Instructions to follow
Your task is to filter the entries and copy every line containing the string "nbits".

Collected data entries
* * * * * * *

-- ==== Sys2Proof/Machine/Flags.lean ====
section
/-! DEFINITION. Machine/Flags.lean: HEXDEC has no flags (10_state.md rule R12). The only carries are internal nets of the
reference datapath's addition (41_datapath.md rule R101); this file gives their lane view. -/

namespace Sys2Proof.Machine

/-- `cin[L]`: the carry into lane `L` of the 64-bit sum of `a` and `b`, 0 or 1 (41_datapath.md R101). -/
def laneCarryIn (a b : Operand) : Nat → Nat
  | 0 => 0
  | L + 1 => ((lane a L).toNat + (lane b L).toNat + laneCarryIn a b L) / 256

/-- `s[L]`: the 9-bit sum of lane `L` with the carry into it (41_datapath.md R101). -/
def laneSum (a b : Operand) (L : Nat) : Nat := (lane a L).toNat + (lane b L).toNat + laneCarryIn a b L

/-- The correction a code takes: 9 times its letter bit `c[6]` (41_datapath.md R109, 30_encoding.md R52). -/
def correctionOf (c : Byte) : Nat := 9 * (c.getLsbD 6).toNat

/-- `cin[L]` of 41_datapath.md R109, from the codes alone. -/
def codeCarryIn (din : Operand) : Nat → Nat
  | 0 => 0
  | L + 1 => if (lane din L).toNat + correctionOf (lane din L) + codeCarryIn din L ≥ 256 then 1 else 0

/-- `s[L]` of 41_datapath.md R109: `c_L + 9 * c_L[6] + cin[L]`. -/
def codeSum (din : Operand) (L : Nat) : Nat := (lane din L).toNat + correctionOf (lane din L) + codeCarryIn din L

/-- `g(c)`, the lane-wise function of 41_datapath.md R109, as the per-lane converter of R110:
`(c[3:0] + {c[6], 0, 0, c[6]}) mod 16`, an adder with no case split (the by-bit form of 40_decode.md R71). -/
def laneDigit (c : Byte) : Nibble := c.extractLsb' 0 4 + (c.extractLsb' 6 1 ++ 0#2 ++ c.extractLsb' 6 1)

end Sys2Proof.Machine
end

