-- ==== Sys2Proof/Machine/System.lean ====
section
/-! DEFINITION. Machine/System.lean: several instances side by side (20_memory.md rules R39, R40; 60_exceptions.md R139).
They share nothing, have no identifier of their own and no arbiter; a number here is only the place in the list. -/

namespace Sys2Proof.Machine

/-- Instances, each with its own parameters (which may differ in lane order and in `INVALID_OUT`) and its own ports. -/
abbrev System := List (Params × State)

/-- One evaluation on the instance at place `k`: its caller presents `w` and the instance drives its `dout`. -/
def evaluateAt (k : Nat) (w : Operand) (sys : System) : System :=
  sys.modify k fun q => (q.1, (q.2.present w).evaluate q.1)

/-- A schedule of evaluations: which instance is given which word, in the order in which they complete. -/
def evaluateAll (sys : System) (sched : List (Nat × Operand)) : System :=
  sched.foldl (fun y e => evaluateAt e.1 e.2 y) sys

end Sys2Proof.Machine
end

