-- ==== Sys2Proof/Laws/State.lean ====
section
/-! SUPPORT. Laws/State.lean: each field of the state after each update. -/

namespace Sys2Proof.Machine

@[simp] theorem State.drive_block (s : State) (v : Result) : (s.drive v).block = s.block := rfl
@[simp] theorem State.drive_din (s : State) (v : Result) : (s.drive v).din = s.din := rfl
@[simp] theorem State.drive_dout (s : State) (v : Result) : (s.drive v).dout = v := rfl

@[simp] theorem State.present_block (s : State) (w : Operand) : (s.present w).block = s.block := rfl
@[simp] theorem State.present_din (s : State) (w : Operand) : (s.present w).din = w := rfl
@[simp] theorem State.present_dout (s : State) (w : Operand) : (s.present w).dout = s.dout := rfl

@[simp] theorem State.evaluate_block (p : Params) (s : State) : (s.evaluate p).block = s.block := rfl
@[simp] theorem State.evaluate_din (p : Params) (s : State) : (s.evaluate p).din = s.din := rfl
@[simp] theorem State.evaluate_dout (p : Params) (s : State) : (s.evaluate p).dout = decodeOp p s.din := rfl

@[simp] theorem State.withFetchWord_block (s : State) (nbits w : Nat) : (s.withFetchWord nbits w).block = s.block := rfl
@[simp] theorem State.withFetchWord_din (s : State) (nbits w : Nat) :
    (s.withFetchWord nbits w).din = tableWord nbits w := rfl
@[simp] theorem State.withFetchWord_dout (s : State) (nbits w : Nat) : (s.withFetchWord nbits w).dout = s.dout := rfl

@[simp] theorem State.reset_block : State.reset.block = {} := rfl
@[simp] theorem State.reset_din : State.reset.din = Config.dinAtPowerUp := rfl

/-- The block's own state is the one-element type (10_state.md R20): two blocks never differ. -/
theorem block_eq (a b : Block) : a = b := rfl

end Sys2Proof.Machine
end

* * * * * * *

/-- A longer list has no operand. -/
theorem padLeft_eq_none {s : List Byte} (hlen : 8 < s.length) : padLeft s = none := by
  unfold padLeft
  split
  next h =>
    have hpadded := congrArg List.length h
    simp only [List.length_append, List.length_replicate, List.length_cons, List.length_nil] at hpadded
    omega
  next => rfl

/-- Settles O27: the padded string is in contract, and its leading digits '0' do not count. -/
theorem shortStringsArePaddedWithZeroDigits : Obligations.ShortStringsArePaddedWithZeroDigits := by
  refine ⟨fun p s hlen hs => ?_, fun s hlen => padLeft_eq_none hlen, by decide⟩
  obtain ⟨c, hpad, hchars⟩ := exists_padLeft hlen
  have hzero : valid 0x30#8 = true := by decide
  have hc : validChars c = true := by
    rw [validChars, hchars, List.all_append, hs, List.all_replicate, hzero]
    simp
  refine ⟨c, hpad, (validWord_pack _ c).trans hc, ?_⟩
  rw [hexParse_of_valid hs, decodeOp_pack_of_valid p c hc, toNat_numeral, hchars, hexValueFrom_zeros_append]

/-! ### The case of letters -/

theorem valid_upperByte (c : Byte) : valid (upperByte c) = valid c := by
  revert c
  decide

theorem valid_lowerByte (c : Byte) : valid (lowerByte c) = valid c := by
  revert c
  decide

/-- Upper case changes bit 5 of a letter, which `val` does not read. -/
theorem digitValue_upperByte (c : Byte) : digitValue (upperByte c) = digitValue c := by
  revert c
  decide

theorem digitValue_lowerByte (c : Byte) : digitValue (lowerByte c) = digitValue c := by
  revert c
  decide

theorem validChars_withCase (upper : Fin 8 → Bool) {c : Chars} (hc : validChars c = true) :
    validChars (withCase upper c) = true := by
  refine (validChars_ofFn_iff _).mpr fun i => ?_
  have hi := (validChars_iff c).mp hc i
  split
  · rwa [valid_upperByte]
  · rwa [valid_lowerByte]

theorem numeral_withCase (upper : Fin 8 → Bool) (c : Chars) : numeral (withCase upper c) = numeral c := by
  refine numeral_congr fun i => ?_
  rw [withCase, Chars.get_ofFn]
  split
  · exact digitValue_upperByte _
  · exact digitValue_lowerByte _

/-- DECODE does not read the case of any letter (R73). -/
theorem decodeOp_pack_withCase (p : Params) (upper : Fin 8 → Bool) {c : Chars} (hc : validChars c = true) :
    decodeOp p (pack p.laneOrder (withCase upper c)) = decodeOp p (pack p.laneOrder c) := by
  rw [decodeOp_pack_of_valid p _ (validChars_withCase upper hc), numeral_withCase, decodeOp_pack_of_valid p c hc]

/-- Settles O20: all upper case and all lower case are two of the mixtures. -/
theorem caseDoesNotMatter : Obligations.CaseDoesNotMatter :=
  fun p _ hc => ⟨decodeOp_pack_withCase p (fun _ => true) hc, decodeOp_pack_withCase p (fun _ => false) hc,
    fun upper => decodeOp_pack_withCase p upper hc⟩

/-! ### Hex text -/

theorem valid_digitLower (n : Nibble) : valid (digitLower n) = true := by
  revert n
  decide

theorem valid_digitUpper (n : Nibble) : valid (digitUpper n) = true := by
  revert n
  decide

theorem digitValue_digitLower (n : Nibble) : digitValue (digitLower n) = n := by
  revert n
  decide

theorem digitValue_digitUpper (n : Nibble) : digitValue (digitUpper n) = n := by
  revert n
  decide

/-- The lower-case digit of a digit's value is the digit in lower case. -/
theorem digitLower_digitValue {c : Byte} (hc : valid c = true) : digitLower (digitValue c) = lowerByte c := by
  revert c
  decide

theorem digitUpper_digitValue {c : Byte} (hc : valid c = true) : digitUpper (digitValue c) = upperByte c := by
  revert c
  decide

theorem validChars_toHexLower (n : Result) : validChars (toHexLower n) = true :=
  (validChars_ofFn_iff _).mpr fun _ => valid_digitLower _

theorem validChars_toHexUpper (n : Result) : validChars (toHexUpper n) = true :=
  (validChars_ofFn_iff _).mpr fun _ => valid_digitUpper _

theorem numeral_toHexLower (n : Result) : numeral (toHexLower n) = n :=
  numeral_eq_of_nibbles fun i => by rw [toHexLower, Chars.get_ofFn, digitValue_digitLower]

* * * * * * *

Answer to this problem
@[simp] theorem State.withFetchWord_block (s : State) (nbits w : Nat) : (s.withFetchWord nbits w).block = s.block := rfl
@[simp] theorem State.withFetchWord_din (s : State) (nbits w : Nat) :
    (s.withFetchWord nbits w).din = tableWord nbits w := rfl
@[simp] theorem State.withFetchWord_dout (s : State) (nbits w : Nat) : (s.withFetchWord nbits w).dout = s.dout := rfl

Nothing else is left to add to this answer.